Try it: If a line of the data below holds the word "wordBytes", list it.

==== Given data

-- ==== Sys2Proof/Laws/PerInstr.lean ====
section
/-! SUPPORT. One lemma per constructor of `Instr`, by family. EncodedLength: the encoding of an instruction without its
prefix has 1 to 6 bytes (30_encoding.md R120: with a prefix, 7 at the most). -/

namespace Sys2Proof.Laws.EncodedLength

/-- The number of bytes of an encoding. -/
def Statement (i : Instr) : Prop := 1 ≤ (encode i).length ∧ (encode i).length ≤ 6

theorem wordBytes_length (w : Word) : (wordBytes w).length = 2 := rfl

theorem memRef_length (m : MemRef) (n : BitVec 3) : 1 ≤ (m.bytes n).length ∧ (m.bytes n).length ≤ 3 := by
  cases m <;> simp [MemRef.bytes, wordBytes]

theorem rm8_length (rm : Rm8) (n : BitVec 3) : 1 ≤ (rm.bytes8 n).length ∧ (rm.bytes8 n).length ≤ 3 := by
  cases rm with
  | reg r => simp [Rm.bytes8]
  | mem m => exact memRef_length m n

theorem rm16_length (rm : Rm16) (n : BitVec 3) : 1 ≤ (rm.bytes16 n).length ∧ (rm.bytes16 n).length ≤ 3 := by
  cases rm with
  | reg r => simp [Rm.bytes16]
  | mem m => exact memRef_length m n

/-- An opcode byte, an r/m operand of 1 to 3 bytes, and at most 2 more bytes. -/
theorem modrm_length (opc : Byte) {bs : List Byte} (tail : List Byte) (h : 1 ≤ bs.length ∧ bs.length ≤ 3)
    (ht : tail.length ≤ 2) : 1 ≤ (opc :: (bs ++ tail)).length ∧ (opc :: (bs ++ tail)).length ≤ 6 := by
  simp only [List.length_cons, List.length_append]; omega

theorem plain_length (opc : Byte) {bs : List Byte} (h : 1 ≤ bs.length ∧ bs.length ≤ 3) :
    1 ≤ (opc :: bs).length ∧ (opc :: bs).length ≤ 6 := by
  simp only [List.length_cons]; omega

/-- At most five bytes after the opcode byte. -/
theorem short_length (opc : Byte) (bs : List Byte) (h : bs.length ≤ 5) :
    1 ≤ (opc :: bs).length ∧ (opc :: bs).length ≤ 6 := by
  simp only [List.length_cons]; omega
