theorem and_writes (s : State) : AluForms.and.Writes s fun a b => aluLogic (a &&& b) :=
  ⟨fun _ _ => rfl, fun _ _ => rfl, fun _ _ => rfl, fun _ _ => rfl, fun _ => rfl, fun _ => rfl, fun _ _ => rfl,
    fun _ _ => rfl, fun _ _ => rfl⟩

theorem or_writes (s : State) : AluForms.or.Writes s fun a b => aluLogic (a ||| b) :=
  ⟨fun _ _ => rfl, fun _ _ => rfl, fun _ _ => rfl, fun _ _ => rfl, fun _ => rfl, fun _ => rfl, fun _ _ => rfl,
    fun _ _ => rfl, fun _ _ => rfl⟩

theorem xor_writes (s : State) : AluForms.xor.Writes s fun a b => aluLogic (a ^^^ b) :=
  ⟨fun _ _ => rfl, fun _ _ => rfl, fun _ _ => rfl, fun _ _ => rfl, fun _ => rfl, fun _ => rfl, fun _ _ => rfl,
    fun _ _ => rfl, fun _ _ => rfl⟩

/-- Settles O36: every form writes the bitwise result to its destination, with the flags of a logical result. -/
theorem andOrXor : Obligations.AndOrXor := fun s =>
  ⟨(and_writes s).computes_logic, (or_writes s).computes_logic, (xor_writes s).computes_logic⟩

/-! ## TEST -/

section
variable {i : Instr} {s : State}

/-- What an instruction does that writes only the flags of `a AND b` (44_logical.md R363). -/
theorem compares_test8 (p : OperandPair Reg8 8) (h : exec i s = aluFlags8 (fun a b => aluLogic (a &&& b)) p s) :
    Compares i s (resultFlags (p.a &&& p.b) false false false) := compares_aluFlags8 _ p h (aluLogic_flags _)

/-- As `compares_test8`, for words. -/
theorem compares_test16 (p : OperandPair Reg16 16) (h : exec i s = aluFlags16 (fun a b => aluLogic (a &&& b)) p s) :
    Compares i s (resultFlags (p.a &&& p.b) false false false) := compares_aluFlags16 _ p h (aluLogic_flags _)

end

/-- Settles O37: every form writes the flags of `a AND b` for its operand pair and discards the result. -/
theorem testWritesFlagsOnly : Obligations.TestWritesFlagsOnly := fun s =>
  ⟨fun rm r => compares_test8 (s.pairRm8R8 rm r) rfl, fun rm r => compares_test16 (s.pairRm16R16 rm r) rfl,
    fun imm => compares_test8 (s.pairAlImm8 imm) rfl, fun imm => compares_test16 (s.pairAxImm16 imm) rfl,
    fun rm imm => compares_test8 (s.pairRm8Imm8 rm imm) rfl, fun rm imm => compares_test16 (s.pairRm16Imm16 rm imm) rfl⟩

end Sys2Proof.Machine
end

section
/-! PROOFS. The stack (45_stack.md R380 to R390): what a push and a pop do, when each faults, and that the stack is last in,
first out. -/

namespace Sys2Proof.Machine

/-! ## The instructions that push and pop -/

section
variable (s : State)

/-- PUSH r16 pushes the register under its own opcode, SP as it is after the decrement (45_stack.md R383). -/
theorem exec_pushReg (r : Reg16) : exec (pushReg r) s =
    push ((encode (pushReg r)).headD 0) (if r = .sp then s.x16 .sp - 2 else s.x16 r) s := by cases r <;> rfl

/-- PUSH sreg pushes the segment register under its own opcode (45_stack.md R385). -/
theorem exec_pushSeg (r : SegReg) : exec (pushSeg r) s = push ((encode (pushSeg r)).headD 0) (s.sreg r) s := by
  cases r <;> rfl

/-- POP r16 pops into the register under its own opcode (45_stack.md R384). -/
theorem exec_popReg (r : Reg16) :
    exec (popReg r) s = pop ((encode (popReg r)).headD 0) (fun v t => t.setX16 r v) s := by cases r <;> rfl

========
==== Given data

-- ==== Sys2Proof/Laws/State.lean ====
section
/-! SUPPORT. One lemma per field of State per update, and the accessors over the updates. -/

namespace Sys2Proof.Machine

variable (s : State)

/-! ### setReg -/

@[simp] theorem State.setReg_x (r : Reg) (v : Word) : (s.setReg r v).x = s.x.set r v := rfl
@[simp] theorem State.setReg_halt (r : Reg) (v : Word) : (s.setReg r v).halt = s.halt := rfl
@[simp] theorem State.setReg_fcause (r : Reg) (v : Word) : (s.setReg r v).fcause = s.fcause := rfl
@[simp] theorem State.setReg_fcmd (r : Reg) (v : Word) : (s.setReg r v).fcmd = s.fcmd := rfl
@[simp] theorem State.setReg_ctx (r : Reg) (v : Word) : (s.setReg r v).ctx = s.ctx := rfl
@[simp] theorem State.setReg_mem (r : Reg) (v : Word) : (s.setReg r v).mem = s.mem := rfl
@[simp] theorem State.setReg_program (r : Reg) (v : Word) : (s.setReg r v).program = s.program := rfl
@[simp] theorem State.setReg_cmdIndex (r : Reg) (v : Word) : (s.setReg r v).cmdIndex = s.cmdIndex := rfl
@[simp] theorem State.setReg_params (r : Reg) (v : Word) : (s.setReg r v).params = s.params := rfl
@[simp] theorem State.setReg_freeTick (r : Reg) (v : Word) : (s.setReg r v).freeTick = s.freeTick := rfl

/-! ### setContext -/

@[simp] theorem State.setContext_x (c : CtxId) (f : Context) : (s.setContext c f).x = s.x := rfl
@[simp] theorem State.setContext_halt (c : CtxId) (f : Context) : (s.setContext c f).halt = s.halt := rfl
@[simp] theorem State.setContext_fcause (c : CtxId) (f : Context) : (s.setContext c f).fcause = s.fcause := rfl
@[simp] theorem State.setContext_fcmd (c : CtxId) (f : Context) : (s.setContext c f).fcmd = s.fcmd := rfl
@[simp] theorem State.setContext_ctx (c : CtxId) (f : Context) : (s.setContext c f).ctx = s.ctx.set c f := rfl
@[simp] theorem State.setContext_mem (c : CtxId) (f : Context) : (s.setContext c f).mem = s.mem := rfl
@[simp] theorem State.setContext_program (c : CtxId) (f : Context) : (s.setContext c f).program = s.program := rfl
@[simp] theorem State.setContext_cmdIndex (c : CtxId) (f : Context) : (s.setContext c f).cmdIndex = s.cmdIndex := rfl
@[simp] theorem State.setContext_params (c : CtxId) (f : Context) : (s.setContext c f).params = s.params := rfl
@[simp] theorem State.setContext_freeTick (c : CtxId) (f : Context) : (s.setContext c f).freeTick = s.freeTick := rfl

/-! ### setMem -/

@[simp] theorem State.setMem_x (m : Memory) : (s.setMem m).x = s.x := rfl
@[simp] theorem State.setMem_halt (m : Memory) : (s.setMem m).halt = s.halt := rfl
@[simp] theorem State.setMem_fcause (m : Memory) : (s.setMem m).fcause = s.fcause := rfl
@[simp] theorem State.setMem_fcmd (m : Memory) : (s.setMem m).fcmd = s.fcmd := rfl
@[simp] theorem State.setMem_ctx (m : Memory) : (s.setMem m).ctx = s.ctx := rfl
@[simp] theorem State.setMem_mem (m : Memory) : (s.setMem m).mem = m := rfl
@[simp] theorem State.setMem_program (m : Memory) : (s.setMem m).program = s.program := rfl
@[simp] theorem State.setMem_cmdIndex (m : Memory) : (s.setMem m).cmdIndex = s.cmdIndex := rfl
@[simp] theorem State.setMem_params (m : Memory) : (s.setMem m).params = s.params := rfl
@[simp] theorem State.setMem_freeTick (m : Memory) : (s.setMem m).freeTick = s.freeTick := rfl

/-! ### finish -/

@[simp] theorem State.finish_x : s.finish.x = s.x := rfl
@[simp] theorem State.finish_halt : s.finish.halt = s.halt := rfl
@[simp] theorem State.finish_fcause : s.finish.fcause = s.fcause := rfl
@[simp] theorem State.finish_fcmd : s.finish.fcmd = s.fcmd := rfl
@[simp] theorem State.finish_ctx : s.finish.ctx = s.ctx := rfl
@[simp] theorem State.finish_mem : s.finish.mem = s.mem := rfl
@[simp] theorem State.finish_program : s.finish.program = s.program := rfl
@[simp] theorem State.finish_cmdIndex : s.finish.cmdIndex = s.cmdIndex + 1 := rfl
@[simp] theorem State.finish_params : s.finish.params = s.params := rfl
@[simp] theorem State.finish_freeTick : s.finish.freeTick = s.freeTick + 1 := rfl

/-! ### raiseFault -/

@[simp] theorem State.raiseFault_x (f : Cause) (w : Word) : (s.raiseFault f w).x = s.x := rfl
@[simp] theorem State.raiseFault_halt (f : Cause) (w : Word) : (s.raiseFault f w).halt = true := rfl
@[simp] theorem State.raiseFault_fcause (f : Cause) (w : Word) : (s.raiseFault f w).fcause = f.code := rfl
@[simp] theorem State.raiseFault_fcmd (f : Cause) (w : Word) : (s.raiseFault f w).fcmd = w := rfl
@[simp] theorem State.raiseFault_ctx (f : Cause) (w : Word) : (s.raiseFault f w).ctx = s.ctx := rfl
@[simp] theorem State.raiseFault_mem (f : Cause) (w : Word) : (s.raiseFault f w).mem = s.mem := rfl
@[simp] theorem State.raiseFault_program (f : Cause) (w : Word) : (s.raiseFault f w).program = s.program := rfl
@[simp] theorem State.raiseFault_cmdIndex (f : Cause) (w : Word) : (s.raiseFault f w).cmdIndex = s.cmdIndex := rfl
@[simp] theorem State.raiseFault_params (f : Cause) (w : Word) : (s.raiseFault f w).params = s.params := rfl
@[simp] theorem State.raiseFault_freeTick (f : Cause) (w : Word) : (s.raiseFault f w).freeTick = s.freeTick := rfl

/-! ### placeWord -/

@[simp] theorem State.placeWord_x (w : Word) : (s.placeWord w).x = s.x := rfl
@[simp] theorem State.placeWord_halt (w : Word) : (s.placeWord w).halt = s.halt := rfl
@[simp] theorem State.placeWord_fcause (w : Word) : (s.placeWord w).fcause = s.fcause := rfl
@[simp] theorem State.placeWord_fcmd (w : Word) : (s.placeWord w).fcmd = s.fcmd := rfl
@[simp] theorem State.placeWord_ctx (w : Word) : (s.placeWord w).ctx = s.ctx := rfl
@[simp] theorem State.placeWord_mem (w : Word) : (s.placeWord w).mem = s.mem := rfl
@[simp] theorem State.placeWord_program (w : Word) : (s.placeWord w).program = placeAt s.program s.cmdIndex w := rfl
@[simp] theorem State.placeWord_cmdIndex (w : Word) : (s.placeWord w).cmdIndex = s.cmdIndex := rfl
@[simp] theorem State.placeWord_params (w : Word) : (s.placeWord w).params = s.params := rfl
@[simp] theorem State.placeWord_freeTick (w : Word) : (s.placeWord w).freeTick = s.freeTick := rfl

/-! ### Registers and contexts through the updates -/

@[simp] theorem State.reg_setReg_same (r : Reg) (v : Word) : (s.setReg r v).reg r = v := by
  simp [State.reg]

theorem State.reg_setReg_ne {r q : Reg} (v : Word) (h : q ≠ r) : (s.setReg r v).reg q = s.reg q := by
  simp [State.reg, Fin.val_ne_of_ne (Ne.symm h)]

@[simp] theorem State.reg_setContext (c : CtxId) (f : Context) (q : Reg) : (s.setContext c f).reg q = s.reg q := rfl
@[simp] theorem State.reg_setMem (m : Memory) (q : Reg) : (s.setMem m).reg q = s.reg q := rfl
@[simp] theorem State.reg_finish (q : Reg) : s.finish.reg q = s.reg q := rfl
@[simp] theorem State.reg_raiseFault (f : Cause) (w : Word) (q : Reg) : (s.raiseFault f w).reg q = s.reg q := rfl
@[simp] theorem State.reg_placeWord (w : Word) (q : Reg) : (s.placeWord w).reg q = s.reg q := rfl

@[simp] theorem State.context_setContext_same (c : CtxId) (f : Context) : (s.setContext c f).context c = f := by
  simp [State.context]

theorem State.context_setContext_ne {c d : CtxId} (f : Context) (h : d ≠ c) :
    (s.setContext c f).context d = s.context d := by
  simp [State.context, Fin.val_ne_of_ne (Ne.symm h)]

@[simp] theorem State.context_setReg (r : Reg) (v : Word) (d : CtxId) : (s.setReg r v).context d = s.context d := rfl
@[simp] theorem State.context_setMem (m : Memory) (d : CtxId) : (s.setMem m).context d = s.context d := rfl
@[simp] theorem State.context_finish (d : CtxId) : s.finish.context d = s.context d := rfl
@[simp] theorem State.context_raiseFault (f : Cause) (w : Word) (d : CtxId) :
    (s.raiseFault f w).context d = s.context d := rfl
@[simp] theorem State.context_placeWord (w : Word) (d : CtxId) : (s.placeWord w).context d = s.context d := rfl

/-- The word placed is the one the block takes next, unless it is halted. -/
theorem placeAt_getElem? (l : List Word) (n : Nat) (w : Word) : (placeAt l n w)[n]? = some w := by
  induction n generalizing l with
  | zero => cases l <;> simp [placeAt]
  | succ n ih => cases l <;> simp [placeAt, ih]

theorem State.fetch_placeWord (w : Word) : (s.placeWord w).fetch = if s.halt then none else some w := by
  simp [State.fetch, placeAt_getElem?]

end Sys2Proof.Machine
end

========
==== Given data

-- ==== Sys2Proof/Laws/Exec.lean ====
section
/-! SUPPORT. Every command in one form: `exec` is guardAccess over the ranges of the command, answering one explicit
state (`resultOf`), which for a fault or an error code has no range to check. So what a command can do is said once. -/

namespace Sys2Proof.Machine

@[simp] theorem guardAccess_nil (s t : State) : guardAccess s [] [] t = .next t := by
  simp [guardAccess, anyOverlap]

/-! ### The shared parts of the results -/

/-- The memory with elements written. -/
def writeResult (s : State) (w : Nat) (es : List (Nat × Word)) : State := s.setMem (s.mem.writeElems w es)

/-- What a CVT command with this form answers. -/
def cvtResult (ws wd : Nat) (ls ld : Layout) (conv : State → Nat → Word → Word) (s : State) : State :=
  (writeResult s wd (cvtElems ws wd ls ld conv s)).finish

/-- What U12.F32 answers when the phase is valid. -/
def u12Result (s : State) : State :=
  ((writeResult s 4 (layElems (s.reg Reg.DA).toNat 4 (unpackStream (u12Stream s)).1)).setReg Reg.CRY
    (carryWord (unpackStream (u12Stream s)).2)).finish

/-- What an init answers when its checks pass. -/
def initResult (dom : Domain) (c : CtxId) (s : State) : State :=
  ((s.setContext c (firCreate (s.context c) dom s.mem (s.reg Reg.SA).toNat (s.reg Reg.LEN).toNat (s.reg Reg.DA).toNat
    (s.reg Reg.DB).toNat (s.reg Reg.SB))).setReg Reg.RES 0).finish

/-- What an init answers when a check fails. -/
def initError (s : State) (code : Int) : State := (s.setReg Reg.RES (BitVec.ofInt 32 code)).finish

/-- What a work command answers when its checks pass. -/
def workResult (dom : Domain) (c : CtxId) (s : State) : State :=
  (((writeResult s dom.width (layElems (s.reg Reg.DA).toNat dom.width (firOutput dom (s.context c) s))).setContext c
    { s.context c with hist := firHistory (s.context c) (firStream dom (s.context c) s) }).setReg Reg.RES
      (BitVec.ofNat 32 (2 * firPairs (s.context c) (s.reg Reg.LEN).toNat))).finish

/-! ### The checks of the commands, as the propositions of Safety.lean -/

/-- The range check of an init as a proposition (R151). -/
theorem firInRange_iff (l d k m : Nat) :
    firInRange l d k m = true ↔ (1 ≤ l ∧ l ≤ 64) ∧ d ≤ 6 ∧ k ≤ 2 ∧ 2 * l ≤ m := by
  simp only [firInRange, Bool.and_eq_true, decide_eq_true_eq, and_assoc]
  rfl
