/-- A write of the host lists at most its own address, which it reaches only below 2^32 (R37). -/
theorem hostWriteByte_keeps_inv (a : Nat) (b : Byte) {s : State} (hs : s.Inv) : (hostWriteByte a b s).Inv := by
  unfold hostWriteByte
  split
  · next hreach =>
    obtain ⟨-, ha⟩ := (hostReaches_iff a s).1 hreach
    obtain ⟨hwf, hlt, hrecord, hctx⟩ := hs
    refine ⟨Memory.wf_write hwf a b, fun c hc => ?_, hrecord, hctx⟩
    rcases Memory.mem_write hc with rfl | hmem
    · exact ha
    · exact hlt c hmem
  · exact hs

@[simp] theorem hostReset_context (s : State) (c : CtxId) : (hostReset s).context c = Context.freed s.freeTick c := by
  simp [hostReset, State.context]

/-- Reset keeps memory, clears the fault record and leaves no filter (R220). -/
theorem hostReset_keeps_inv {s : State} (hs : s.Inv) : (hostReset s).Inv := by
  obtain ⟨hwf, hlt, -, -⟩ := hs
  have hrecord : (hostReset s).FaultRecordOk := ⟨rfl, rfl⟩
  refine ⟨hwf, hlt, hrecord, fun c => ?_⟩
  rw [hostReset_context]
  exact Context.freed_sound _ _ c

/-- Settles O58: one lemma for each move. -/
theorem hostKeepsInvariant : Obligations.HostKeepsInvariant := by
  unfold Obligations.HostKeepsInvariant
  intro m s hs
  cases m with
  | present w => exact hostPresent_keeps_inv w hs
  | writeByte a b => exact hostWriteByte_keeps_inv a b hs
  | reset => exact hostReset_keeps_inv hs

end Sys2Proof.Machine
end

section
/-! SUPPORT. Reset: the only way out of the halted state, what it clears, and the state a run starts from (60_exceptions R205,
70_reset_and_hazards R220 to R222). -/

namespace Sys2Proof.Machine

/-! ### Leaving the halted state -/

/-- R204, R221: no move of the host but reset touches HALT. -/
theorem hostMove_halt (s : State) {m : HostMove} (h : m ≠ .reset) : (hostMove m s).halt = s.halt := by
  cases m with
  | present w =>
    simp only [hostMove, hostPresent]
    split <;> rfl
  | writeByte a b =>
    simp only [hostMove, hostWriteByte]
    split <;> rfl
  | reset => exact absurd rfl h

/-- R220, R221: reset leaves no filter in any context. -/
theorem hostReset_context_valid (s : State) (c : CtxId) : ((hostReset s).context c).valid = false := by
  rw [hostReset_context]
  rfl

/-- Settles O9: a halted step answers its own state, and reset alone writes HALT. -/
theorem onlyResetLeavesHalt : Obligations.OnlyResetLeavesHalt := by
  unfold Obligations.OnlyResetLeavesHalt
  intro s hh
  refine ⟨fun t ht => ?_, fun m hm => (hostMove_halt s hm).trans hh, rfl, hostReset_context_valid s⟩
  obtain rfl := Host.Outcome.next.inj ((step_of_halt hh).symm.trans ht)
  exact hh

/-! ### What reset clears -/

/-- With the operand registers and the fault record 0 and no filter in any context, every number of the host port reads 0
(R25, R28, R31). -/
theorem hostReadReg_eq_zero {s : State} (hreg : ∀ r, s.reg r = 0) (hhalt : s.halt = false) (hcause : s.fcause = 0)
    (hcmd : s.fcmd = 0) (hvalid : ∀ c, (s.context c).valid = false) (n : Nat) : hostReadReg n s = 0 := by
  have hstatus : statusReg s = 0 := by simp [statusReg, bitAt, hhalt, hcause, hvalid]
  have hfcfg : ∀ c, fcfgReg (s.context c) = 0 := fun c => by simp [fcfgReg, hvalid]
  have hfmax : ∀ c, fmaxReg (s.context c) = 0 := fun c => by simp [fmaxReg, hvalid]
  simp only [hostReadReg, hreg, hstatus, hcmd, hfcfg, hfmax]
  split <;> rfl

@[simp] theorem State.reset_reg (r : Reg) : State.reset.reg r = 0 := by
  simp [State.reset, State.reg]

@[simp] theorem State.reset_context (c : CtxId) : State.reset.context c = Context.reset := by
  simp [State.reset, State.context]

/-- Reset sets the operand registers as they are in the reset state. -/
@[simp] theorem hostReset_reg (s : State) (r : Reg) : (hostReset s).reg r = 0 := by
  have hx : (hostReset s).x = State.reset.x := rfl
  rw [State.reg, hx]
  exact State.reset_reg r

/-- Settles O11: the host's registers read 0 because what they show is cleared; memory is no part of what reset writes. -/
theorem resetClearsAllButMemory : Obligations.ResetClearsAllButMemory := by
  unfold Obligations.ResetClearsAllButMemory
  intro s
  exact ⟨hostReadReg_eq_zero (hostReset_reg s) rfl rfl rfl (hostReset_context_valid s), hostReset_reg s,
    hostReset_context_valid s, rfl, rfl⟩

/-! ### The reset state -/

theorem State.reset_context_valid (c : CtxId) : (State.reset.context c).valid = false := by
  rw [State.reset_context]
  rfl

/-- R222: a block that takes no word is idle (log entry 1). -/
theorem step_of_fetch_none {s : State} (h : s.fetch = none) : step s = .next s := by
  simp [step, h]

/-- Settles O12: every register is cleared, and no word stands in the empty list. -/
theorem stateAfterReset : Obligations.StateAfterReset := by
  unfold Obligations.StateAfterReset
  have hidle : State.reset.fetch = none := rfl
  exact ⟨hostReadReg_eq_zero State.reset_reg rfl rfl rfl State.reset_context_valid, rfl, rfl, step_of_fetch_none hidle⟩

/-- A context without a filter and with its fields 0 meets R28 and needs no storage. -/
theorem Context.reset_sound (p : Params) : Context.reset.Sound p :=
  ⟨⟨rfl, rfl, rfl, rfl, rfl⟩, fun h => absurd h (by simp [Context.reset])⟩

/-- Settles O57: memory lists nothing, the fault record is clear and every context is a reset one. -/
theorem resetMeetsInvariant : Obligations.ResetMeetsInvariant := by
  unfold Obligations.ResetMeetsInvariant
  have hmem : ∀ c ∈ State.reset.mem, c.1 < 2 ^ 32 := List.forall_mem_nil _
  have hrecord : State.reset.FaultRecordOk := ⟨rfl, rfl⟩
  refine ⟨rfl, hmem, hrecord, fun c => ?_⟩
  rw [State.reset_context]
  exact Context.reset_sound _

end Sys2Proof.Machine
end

========

Result of the task:
theorem wordBytes_length (w : Word) : (wordBytes w).length = 2 := rfl
  cases m <;> simp [MemRef.bytes, wordBytes]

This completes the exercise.